Ein Fixpunkt am Nachmittag bildete der Besuch der Kapellen im Ranft. Jene oben, wo der legendäre Kopfkissenstein unseres Nationalpatrons auf einer Bank lag und viele Votivbilder für Bruder Klaus‘ Hilfe in schwierigen Lebenslagen als Dankbezeugung hängen.
Um 15.30 trafen wir uns in der unteren Kapelle zu einer Andacht. Das Bruderklausenlied, dreistimmig gesungen, schloss jeweils einen gedanklichen Impuls ab, über den wir in Stille meditierten.
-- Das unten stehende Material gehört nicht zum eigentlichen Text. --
-- ==== Sys2Proof/Machine/BusControl.lean ====
section
/-! DEFINITION. Bus control: INIT, CONNECT and DISCONNECT (44_bus_control). -/

namespace Sys2Proof.Machine

/-- The controller-global registers after a successful `init` (10_state R50); TRDT is a draw. -/
def CoreRegs.afterInit (trdt : BitVec 4) : CoreRegs where
  physel := true
  fdmod := true
  trdt := trdt
  gint := true
  gintmsk := gintmskBase
  usbrst := false
  enumdne := false
  iisoixfr := false
  ipxfr := false
  wkupint := false
  rxfd := 0
  txsa := .all 0
  txfd := .all 0
  dspd := 3
  dad := 0
  sdis := true
  ginnak := true
  clkgate := false
  diepmskXfrcm := true
  doepmskXfrcm := true
  doepmskStupm := true
  iepm := .all false
  oepm := .all false
  txfem := .all false

/-- The state a successful `init` leaves (10_state R50, 44_bus_control R133). -/
def bringUp (s : State) : State :=
  { s with
    inited := true
    core := CoreRegs.afterInit s.draws.trdt
    iep := .all .zero
    oep := .all .zero
    rxq := []
    txq := .all []
    din := .all .empty
    dout := .all .empty
    busActive := false
    setupPending := .all false }

/-- INIT (44_bus_control R133). -/
def initBlock (s : State) : State :=
  if s.inited then refuse .reInit s
  else if !s.draws.initSpinOk then returnRes codeFatal s
  else advance (bringUp s)

/-- CONNECT (44_bus_control R134). -/
def connectBus (s : State) : State :=
  if !s.inited then refuse .notInited s
  else advance (s.setCore { s.core with
    sdis := false, clkgate := false, gint := s.cfg.connectRestoresGint || s.core.gint })

/-- DISCONNECT (44_bus_control R135). -/
def disconnectBus (s : State) : State :=
  if !s.inited then refuse .notInited s
  else advance { s with
    core := { s.core with sdis := true, clkgate := true, gint := false }
    busActive := false }

/-- INIT. -/
def execInit (s : State) : Host.Outcome State Fault Refusal := .next (initBlock s)

/-- CONNECT. -/
def execConnect (s : State) : Host.Outcome State Fault Refusal := .next (connectBus s)

/-- DISCONNECT. -/
def execDisconnect (s : State) : Host.Outcome State Fault Refusal := .next (disconnectBus s)

end Sys2Proof.Machine
end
Auch in dieser Kapelle spürten wir eine Kraft, die wir gerne in unseren Alltag mitnehmen. Danach bewältigten alle den Rückweg hoch ins Flüeli. – Kurze Pause, dann Abmarsch nach Sachseln. Trotz heissen Temperaturen machte sich ein grösseres Detachement auf eine leichte Wanderung, durch schattige Waldabschnitte und entlang Schatten spendender Buchenhaine, aber auch über sonnige Wiesen. Auf diesem alten Kirchweg erreichte die Wandergruppe Sachseln locker und pünktlich um 17.15 Uhr.
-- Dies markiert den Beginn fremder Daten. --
-- ==== Sys2Proof/Laws/Port.lean ====
section
/-! SUPPORT. What a command of the port can do, said once: the inversion that every claim about "any command" goes
through. -/

namespace Sys2Proof.Machine

theorem Descriptor.isArmed_iff (d : Descriptor) : d.isArmed = true ↔ d.status = .armed := by
  simp [Descriptor.isArmed]

theorem Descriptor.not_isArmed_iff (d : Descriptor) : d.isArmed = false ↔ d.status ≠ .armed := by
  simp [Descriptor.isArmed]

/-- The state a command leaves, by what it did. -/
inductive PortEffect (s : State) : State → Prop where
  | refused (r : RefuseReason) : PortEffect s (refuse r s)
  | error (v : Word) : PortEffect s (returnRes v s)
  | race (a : Word) : PortEffect s (raise (.bufferRace a) s)
  | init : s.inited = false → PortEffect s (advance (bringUp s))
  | connect : s.inited = true → PortEffect s (advance (s.setCore { s.core with
      sdis := false, clkgate := false, gint := s.cfg.connectRestoresGint || s.core.gint }))
  | disconnect : s.inited = true → PortEffect s (advance { s with
      core := { s.core with sdis := true, clkgate := true, gint := false }, busActive := false })
  | configureIn (e : Ep) (ty : EpType) (mps v : BitVec 11) : s.inited = true → (s.din.get e).status ≠ .armed →
      mpsizFor s.cfg e ty mps = .ok v → PortEffect s (advance (mapInEp e ty v s))
  | configureOut (e : Ep) (ty : EpType) (mps v : BitVec 11) : s.inited = true → (s.dout.get e).status ≠ .armed →
      mpsizFor s.cfg e ty mps = .ok v → PortEffect s (advance (mapOutEp e ty v s))
  | setRx (w : Nat) : s.inited = true → s.rxq = [] → (∀ k, (s.dout.get k).status ≠ .armed) →
      allocOk s.cfg.fifoRamWords.toNat w (depthsOf s.core.txsa) (depthsOf s.core.txfd) = true →
      PortEffect s (advance (s.setCore { s.core with rxfd := BitVec.ofNat 16 w }))
  | setTx (e : Ep) (sa w : Nat) : s.inited = true → s.txq.get e = [] → (s.din.get e).status ≠ .armed →
      allocOk s.cfg.fifoRamWords.toNat s.core.rxfd.toNat ((depthsOf s.core.txsa).set e sa)
        ((depthsOf s.core.txfd).set e w) = true →
      PortEffect s (advance (s.setCore { s.core with
        txsa := s.core.txsa.set e (BitVec.ofNat 16 sa), txfd := s.core.txfd.set e (BitVec.ofNat 16 w) }))
  | armIn (e : Ep) (size : BitVec 19) (buf tmo : Word) (t : State) : inVerdict e size.toNat buf s = .pass →
      armIn e size buf tmo s = .go t → PortEffect s t
  | armOut (e : Ep) (size : BitVec 19) (buf tmo : Word) : outVerdict e size.toNat buf s = .pass →
      PortEffect s (armOut e size buf tmo s)
  | armSetup (e : Ep) (size : BitVec 19) (buf tmo : Word) : setupVerdict e size.toNat buf s = .pass →
      PortEffect s (armSetup e size buf tmo s)
  | address (addr : BitVec 7) : s.inited = true →
      PortEffect s (advance ((s.setCore { s.core with dad := addr }).emit (.addressAssigned addr)))
  | stallIn (e : Ep) : s.inited = true → PortEffect s (advance (s.setIep e { s.iep.get e with stall := true }))
  | stallOut (e : Ep) : s.inited = true → PortEffect s (advance (s.setOep e { s.oep.get e with stall := true }))
  | disableIn (e : Ep) : s.inited = true → PortEffect s (advance (disableIn e s))
  | disableOut (e : Ep) : s.inited = true → PortEffect s (advance (disableOut e s))

/-- An arm of an IN transfer goes on or stops; it never ends early. -/
theorem armIn_cases (e : Ep) (size : BitVec 19) (buf tmo : Word) (s : State) :
    (∃ t, armIn e size buf tmo s = .go t) ∨ armIn e size buf tmo s = .stop .addressSpace := by
  unfold armIn
  simp only
  split
  · rcases writePacket_cases e buf.toNat size.toNat ((s.setDin e (armedDescriptor buf size)).setIep e
      (armInBank (s.iep.get e) size (packetCount size.toNat (mpsIn s e)))) with ⟨-, h⟩ | ⟨-, h⟩
    · rw [h]; exact .inl ⟨_, rfl⟩
    · rw [h]; exact .inr rfl
  · exact .inl ⟨_, rfl⟩

theorem directOp_effect {f : State → State} {s t : State} (h : Host.Outcome.next (directOp f s) =
    (Host.Outcome.next t : Host.Outcome State Fault Refusal))
    (hf : s.inited = true → PortEffect s (advance (f s))) : PortEffect s t := by
  cases h
  unfold directOp
  cases hi : s.inited with
  | false => exact .refused .notInited
  | true => exact hf hi

theorem armStep_effect {v : ArmVerdict} {arm : State → Ctl} {s t : State}
    (h : (armStep v arm s).outcome = .next t) (hv : ∀ f, v = .faulted f → ∃ a, f = .bufferRace a)
    (hp : v = .pass → (arm s).outcome = .next t → PortEffect s t) : PortEffect s t := by
  rcases armStep_cases v arm s with ⟨r, -, hr⟩ | ⟨c, -, hr⟩ | ⟨f, hf, hr⟩ | ⟨hpass, hr⟩
  · rw [hr] at h; cases h; exact .refused r
  · rw [hr] at h; cases h; exact .error c
  · rw [hr] at h; cases h
    obtain ⟨a, rfl⟩ := hv f hf
    exact .race a
  · rw [hr] at h; exact hp hpass h

theorem armVerdict_faulted {inited configured controlOnly armed : Bool} {limit : Option RefuseReason} {space buf size : Nat}
    {race : Option Nat} (f : FaultReason)
    (h : armVerdict inited configured controlOnly armed limit space buf size race = .faulted f) : ∃ a, f = .bufferRace a := by
  unfold armVerdict at h
  repeat' split at h
  all_goals first
    | (cases h; done)
    | (cases h; exact ⟨_, rfl⟩)

/-- Every command of the port does one of these. -/
theorem port_effect {i : Instr} {s t : State} (hi : i.space = .port) (h : exec i s = .next t) : PortEffect s t := by
  cases i with
  | init =>
    cases h
    unfold initBlock
    cases hs : s.inited with
    | true => exact .refused .reInit
    | false =>
      cases s.draws.initSpinOk with
      | false => exact .error codeFatal
      | true => exact .init hs
  | connect =>
    cases h
    unfold connectBus
    cases hs : s.inited with
    | true => exact .connect hs
    | false => exact .refused .notInited
  | disconnect =>
    cases h
    unfold disconnectBus
    by_cases hs : s.inited = true
    · rw [if_neg (by simp [hs])]; exact .disconnect hs
    · rw [if_pos (by simp [hs])]; exact .refused .notInited
  | setRxFifoSize words =>
    cases h
    unfold setRxFifoSize
    cases hs : s.inited with
    | false => exact .refused .notInited
    | true =>
      simp only [Bool.not_true, Bool.false_eq_true, if_false]
      split
      · exact .refused .resizeBusy
      · next hb =>
        simp only [Bool.or_eq_true, Bool.not_eq_true', List.any_eq_true, not_or, not_exists, not_and,
          Bool.not_eq_false, List.isEmpty_iff] at hb
        split
        · next ha => exact .setRx _ hs hb.1 (fun k hk => hb.2 k (mem_allEps k) ((Descriptor.isArmed_iff _).2 hk)) ha
        · exact .refused .fifoAlloc
  | setTxFifoSize e words =>
    cases h
    unfold setTxFifoSize
    cases hs : s.inited with
    | false => exact .refused .notInited
    | true =>
      simp only [Bool.not_true, Bool.false_eq_true, if_false]
      split
      · exact .refused .resizeBusy
      · next hb =>
        simp only [Bool.or_eq_true, Bool.not_eq_true', not_or, Bool.not_eq_false, Bool.not_eq_true,
          List.isEmpty_iff] at hb
        split
        · next ha => exact .setTx e _ _ hs hb.1 ((Descriptor.not_isArmed_iff _).1 hb.2) ha
        · exact .refused .fifoAlloc
  | configureInEp e ty mps =>
    cases h
    unfold configureInEp
    cases hs : s.inited with
    | false => exact .refused .notInited
    | true =>
      cases ha : (s.din.get e).isArmed with
      | true => exact .refused .reconfigureInFlight
      | false =>
        simp only [Bool.not_true, Bool.false_eq_true, if_false]
        split
        · exact .refused _
        · next v hv => exact .configureIn e ty mps v hs ((Descriptor.not_isArmed_iff _).1 ha) hv
  | configureOutEp e ty mps =>
    cases h
    unfold configureOutEp
    cases hs : s.inited with
    | false => exact .refused .notInited
    | true =>
      cases ha : (s.dout.get e).isArmed with
      | true => exact .refused .reconfigureInFlight
      | false =>
        simp only [Bool.not_true, Bool.false_eq_true, if_false]
        split
        · exact .refused _
        · next v hv => exact .configureOut e ty mps v hs ((Descriptor.not_isArmed_iff _).1 ha) hv
  | inTransfer e size buf tmo =>
    refine armStep_effect h (fun f => armVerdict_faulted f) fun hv ha => ?_
    rcases armIn_cases e size buf tmo s with ⟨u, hu⟩ | hu
    · rw [hu] at ha; cases ha; exact .armIn e size buf tmo _ hv hu
    · rw [hu] at ha; cases ha
  | outTransfer e size buf tmo =>
    refine armStep_effect h (fun f => armVerdict_faulted f) fun hv ha => ?_
    cases ha; exact .armOut e size buf tmo hv
  | setupTransfer e size buf tmo =>
    refine armStep_effect h (fun f => armVerdict_faulted f) fun hv ha => ?_
    cases ha; exact .armSetup e size buf tmo hv
  | setDeviceAddress addr => exact directOp_effect h fun hs => .address addr hs
  | stallInEp e => exact directOp_effect h fun hs => .stallIn e hs
  | stallOutEp e => exact directOp_effect h fun hs => .stallOut e hs
  | disableInEp e => exact directOp_effect h fun hs => .disableIn e hs
  | disableOutEp e => exact directOp_effect h fun hs => .disableOut e hs
  | readPacket _ _ | writePacket _ _ _ | dumpPacket _ => cases hi
  | svcUsbrst | svcEnumdne | svcRxflvl | svcIepint | svcOepint | svcIisoixfr | svcIpxfr | svcWkupint => cases hi
  | rxGlobalOutNak _ _ _ _ | rxOutData _ _ _ _ | rxOutXferDone _ _ _ _ => cases hi
  | rxSetupDone _ _ _ _ | rxSetupData _ _ _ _ => cases hi
  | iepXfrc _ | iepTxfe _ | oepXfrc _ | oepStup _ => cases hi

end Sys2Proof.Machine
end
Martin Schregenberger stand wieder bereit und führte uns durch die Wallfahrtskirche. Besonders augenfällig ist der schwarze Marmor, der für Säulen und Kapitelle in der Gegend gebrochen wurde. Dies bedeutete eine Riesenleistung der Steinmetze, welche diese Arbeiten1672 ohne Maschinen ausführten und die Steine und Säulen über 15 km aus dem Melchtal heranschafften. Baumeister war Hans Winden, die Grundsteinlegung am 12. Juni 1672. 5 Jahre später stürzte Hans Winden bei den Bauarbeiten ab und verstarb. Die Kirche wurde 1679 vollendet und die Gebeine von Bruder Klaus überführt. Nach diesen Ausführungen stimmten wir für uns und einige andere Kirchenbesucher „Jesus dir leb ich“ an. Dabei fiel uns eine Dame durch ihre schöne Sopranstimme auf. Würde sie nicht in Sachseln wohnen, hätten wir eine Teilnahme an unserem Chor nicht ausgeschlossen. Dann ging es schnell. Wir verabschiedeten uns vom Messmer und nahmen im Car Platz. Dies bedeutete das Go für Walter, unseren Fahrer, der uns sicher und immer zuvorkommend an unsere Ziele brachte. Etwas müde, aber glücklich im Herzen traten wir die Heimreise an und alle waren sich einig: Diese Reise war wiederum ein Highlight im Vereinsjahr, das wir eine Woche nach der gut gelungenen Nicolaimesse voll entspannt geniessen durften und das auch schon Vorfreude auf die nächste Reise weckte. Wir danken Martin und Franziska für ihre Vorbereitungen, die gute Planung und kompetente Führung und der Firma Ebneter für den sicheren Transport. Nach einer ruhigen Fahrt trafen wir um 19.45 Uhr glücklich in St.Gallen ein.